> AIM OF THE EXERCISE
Which lines of the entries contain the string "surplus"? Copy each of them.

TASK INPUTS: Begin

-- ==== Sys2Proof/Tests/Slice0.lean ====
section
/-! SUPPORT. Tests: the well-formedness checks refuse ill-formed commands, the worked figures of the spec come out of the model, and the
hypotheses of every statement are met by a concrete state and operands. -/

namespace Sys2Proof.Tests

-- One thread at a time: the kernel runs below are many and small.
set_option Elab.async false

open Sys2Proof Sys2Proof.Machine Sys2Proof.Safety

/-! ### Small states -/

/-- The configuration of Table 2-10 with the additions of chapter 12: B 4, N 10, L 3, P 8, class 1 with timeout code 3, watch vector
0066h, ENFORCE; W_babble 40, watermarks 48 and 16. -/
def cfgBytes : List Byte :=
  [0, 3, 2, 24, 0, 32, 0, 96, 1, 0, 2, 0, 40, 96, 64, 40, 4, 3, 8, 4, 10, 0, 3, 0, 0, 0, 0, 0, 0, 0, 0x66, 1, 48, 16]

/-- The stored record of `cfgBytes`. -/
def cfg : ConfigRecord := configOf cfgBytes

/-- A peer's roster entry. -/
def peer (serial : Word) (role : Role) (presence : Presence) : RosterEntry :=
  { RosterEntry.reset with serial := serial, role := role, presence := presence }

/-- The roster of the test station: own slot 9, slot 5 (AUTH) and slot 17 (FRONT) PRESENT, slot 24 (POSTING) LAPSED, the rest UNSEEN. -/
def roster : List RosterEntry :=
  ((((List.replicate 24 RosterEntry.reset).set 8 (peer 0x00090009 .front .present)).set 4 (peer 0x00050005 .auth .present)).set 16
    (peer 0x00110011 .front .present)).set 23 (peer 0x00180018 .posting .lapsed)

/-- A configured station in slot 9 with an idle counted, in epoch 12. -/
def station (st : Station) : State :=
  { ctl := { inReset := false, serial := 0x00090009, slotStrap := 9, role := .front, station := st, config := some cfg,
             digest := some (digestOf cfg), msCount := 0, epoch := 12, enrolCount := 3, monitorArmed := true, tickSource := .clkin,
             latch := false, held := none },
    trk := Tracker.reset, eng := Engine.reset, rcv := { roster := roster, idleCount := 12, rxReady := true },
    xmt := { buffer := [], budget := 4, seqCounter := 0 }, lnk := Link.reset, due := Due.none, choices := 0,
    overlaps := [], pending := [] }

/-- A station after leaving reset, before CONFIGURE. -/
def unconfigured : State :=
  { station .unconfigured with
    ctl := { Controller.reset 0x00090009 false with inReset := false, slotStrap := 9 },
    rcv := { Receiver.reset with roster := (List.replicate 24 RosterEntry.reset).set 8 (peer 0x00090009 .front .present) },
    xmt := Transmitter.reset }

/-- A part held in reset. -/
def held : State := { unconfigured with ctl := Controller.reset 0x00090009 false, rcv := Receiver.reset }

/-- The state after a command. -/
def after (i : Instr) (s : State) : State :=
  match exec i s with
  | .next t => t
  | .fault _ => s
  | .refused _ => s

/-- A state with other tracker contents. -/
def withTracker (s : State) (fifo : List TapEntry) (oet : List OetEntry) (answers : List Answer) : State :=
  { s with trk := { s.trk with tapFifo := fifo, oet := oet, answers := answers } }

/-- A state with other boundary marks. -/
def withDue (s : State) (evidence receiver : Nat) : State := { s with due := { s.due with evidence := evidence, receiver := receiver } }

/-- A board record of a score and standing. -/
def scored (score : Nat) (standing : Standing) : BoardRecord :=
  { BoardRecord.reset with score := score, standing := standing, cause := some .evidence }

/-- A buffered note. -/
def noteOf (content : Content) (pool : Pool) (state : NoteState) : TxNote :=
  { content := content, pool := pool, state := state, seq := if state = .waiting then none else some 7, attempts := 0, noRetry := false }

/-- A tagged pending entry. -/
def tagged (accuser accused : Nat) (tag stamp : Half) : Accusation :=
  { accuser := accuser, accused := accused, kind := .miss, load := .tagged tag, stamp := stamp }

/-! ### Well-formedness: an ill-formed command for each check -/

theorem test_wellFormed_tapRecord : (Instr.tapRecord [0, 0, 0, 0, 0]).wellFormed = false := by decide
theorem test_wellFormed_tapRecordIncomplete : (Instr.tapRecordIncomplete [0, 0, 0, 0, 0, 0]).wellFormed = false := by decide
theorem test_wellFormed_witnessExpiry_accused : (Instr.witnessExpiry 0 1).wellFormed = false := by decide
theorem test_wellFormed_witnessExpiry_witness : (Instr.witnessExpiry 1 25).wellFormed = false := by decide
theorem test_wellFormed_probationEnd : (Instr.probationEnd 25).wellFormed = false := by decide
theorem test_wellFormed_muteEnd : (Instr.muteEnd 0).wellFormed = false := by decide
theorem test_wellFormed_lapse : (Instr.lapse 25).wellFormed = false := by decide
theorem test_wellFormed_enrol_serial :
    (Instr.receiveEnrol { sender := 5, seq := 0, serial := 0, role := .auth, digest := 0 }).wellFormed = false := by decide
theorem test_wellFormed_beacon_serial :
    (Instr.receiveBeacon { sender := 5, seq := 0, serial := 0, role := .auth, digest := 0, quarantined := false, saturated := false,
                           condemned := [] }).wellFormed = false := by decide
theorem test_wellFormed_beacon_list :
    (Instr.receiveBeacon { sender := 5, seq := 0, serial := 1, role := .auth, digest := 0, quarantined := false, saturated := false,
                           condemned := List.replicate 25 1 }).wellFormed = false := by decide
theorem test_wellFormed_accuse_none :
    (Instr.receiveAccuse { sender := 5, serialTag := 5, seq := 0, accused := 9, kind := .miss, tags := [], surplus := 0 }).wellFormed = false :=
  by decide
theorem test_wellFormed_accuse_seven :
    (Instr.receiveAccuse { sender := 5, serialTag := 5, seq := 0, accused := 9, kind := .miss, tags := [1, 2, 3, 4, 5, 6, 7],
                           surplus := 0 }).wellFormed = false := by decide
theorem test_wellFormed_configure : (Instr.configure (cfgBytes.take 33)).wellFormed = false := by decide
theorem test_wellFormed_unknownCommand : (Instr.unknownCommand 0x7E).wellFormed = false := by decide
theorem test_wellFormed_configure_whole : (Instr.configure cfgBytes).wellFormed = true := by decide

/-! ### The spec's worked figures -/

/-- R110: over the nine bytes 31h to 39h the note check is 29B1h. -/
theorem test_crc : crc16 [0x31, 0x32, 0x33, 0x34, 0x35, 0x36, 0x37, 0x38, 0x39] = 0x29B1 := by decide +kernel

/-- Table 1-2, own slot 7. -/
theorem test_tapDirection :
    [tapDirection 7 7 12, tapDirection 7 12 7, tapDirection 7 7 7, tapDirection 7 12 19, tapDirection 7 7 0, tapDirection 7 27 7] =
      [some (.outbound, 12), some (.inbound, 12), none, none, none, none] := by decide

TASK INPUTS: End
TASK INPUTS: Begin

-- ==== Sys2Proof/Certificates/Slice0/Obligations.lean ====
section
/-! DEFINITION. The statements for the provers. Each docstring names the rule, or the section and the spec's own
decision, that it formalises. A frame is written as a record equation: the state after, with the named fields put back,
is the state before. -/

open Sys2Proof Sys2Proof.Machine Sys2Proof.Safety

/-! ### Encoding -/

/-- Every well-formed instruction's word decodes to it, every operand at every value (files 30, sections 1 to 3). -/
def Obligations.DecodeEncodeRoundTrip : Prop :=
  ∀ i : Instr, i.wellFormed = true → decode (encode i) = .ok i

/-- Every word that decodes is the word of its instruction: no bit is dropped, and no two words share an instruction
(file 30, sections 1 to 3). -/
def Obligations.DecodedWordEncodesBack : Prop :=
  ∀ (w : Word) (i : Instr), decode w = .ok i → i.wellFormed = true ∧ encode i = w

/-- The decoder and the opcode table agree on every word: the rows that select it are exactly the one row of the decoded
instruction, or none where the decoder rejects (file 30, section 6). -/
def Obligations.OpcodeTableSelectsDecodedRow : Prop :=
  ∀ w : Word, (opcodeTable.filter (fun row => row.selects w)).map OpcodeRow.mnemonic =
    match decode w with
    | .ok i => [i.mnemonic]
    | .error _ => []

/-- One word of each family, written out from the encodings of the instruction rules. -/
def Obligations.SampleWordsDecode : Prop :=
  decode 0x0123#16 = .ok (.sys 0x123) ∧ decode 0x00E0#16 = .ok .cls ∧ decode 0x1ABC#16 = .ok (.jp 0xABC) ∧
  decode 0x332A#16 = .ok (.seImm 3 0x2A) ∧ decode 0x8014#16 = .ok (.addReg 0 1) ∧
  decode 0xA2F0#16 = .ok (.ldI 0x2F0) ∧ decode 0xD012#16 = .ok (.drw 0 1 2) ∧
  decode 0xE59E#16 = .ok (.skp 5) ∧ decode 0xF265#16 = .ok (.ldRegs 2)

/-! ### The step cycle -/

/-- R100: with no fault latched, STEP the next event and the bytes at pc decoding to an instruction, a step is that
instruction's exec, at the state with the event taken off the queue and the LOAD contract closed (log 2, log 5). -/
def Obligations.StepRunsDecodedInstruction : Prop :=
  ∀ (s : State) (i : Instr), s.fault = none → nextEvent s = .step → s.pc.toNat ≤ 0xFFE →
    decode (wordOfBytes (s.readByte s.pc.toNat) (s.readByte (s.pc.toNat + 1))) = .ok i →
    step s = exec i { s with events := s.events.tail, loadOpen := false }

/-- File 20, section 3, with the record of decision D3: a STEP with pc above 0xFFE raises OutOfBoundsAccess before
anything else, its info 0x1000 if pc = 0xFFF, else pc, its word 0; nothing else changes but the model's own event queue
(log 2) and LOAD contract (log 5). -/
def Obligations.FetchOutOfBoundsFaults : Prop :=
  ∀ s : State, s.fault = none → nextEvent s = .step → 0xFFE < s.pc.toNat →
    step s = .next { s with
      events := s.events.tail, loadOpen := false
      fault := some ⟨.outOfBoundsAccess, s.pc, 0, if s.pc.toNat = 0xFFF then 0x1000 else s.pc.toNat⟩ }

TASK INPUTS: End

> YOUR RESPONSE
    (Instr.receiveAccuse { sender := 5, serialTag := 5, seq := 0, accused := 9, kind := .miss, tags := [], surplus := 0 }).wellFormed = false :=
                           surplus := 0 }).wellFormed = false := by decide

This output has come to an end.